= Beginning of Section =

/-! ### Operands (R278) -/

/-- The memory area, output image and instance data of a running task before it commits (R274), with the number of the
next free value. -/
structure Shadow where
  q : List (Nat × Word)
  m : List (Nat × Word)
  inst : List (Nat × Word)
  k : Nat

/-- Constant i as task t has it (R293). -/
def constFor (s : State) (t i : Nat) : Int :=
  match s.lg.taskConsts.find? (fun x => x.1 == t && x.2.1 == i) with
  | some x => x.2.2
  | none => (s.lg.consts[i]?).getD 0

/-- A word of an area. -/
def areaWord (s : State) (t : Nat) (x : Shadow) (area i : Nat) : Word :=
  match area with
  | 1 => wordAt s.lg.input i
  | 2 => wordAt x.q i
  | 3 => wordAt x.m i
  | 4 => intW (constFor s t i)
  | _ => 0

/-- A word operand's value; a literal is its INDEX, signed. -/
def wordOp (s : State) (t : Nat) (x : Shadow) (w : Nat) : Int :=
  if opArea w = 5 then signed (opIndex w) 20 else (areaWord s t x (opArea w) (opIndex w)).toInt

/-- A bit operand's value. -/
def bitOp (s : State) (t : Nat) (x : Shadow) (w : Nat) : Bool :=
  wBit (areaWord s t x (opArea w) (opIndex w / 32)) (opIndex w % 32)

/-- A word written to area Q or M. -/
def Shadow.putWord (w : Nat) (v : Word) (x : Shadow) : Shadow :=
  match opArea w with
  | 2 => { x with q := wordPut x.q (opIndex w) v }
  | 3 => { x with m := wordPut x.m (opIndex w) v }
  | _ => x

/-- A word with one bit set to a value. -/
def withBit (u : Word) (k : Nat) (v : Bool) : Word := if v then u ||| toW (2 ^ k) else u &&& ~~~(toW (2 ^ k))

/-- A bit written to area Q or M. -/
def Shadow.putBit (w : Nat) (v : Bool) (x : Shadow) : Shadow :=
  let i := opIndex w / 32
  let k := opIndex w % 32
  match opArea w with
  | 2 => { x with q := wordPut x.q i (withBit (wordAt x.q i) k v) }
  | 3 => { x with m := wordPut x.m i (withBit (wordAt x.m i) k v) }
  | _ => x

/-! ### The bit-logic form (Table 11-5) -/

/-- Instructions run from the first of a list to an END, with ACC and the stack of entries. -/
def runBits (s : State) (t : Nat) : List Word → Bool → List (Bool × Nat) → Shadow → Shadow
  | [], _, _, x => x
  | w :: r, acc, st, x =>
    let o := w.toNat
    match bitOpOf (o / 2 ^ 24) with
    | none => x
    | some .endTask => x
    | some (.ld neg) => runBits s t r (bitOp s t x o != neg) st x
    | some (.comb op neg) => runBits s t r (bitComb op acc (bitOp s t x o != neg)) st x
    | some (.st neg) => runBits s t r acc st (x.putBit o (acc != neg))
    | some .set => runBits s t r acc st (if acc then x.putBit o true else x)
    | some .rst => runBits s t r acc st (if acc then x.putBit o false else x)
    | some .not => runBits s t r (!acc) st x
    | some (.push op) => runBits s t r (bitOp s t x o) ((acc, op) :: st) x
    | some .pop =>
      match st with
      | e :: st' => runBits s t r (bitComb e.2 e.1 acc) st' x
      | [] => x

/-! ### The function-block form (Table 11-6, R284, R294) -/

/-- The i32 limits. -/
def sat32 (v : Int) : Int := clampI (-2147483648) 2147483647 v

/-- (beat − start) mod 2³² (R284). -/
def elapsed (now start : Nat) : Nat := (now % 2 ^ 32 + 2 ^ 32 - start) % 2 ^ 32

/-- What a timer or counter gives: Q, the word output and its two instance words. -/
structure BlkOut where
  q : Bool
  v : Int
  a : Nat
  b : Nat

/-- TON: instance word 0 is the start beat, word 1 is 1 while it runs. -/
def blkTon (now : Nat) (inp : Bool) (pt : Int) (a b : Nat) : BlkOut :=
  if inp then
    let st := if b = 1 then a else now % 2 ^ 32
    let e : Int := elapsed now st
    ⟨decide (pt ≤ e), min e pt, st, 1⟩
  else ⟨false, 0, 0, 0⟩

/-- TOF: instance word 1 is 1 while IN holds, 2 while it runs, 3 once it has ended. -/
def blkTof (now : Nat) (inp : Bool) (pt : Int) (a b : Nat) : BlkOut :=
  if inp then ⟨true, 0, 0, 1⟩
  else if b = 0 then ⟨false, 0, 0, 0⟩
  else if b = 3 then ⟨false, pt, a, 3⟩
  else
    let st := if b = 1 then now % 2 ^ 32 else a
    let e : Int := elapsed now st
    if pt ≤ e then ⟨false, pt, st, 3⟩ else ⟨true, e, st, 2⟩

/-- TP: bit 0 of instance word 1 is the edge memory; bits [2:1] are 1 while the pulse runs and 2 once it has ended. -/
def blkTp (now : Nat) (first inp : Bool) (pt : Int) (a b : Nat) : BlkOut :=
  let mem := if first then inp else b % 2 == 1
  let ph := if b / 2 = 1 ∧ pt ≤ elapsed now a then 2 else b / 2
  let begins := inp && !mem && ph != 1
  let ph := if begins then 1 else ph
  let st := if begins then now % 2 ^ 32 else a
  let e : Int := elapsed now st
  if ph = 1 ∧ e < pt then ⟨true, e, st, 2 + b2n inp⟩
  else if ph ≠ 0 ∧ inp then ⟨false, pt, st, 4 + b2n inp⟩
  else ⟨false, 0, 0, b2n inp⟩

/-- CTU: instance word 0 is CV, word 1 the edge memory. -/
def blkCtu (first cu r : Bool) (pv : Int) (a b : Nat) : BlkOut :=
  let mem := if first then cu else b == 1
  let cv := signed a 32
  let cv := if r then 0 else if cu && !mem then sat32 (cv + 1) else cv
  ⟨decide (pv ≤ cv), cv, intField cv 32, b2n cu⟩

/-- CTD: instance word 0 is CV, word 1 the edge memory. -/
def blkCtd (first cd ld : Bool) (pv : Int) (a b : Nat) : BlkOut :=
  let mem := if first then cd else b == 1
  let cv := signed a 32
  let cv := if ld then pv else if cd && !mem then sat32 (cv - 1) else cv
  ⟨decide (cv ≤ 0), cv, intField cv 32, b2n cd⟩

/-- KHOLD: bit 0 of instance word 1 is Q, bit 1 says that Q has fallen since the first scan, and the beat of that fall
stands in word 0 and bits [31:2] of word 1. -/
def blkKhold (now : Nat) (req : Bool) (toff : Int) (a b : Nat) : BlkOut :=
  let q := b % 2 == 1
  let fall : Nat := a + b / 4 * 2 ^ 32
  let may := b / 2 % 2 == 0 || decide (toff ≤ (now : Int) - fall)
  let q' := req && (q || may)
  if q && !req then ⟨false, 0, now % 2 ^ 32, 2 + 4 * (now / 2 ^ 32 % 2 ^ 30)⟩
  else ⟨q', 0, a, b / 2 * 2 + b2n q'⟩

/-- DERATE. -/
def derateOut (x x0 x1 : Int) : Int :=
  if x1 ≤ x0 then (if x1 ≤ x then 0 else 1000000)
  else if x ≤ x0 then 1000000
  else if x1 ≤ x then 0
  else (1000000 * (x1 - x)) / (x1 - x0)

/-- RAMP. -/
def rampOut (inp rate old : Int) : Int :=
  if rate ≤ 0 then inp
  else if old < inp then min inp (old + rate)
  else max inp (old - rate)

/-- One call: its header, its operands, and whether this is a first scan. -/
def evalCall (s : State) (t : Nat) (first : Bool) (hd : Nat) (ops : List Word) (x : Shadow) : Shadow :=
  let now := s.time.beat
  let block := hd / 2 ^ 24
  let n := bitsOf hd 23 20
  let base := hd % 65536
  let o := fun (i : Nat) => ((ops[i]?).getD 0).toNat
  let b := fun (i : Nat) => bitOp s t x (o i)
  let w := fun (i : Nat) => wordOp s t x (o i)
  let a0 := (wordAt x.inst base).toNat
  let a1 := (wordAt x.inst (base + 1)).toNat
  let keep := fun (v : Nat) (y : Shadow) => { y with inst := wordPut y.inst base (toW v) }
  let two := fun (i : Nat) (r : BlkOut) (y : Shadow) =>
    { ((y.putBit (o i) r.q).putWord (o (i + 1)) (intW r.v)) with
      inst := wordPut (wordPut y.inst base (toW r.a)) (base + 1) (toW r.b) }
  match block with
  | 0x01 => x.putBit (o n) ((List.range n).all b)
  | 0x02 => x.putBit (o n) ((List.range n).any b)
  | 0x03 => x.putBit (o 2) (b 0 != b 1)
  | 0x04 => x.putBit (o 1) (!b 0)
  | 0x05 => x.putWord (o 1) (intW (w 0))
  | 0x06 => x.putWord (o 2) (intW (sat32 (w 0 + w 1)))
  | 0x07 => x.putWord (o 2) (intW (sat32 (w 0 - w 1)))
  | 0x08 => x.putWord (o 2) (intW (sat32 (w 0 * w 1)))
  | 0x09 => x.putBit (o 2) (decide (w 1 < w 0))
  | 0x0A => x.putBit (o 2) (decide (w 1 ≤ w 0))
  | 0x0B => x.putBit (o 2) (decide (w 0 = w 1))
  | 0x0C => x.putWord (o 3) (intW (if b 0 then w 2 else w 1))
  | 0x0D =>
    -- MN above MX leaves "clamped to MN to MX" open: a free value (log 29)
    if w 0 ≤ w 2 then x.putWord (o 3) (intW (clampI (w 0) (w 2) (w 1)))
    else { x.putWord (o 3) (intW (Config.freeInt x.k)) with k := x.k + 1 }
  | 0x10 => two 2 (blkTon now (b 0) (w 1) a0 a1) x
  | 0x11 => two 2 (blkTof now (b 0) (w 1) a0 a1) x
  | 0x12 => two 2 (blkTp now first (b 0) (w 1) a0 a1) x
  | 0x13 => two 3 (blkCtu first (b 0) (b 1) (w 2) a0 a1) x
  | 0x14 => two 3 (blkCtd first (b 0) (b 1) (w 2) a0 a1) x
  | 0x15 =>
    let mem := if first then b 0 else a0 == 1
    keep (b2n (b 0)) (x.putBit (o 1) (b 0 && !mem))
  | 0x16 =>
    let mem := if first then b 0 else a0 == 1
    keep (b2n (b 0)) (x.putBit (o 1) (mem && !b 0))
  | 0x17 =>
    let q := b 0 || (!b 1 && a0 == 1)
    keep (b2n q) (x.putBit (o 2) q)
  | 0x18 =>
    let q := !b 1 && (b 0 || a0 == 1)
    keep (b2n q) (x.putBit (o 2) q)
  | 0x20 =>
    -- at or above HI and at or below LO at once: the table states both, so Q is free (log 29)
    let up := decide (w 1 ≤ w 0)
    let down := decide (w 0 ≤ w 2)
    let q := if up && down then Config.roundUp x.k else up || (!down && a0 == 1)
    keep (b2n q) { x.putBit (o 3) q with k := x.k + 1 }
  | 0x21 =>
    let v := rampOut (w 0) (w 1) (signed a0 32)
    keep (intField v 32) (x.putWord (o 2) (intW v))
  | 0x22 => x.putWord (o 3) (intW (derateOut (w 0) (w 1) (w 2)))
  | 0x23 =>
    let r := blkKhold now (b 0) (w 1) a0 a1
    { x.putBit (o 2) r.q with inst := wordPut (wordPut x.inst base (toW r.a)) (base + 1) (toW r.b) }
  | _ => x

= End of Section =

### TASK DESCRIPTION:
Scan the lines above for "CTU: instance word" and for "let n := bitsOf hd 23 20". Repeat exactly the line holding each of them and every line in between.

### ANSWER FOR THIS EXERCISE:
/-- CTU: instance word 0 is CV, word 1 the edge memory. -/
def blkCtu (first cu r : Bool) (pv : Int) (a b : Nat) : BlkOut :=
  let mem := if first then cu else b == 1
  let cv := signed a 32
  let cv := if r then 0 else if cu && !mem then sat32 (cv + 1) else cv
  ⟨decide (pv ≤ cv), cv, intField cv 32, b2n cu⟩

/-- CTD: instance word 0 is CV, word 1 the edge memory. -/
def blkCtd (first cd ld : Bool) (pv : Int) (a b : Nat) : BlkOut :=
  let mem := if first then cd else b == 1
  let cv := signed a 32
  let cv := if ld then pv else if cd && !mem then sat32 (cv - 1) else cv
  ⟨decide (cv ≤ 0), cv, intField cv 32, b2n cd⟩

/-- KHOLD: bit 0 of instance word 1 is Q, bit 1 says that Q has fallen since the first scan, and the beat of that fall
stands in word 0 and bits [31:2] of word 1. -/
def blkKhold (now : Nat) (req : Bool) (toff : Int) (a b : Nat) : BlkOut :=
  let q := b % 2 == 1
  let fall : Nat := a + b / 4 * 2 ^ 32
  let may := b / 2 % 2 == 0 || decide (toff ≤ (now : Int) - fall)
  let q' := req && (q || may)
  if q && !req then ⟨false, 0, now % 2 ^ 32, 2 + 4 * (now / 2 ^ 32 % 2 ^ 30)⟩
  else ⟨q', 0, a, b / 2 * 2 + b2n q'⟩

/-- DERATE. -/
def derateOut (x x0 x1 : Int) : Int :=
  if x1 ≤ x0 then (if x1 ≤ x then 0 else 1000000)
  else if x ≤ x0 then 1000000
  else if x1 ≤ x then 0
  else (1000000 * (x1 - x)) / (x1 - x0)

/-- RAMP. -/
def rampOut (inp rate old : Int) : Int :=
  if rate ≤ 0 then inp
  else if old < inp then min inp (old + rate)
  else max inp (old - rate)

/-- One call: its header, its operands, and whether this is a first scan. -/
def evalCall (s : State) (t : Nat) (first : Bool) (hd : Nat) (ops : List Word) (x : Shadow) : Shadow :=
  let now := s.time.beat
  let block := hd / 2 ^ 24
  let n := bitsOf hd 23 20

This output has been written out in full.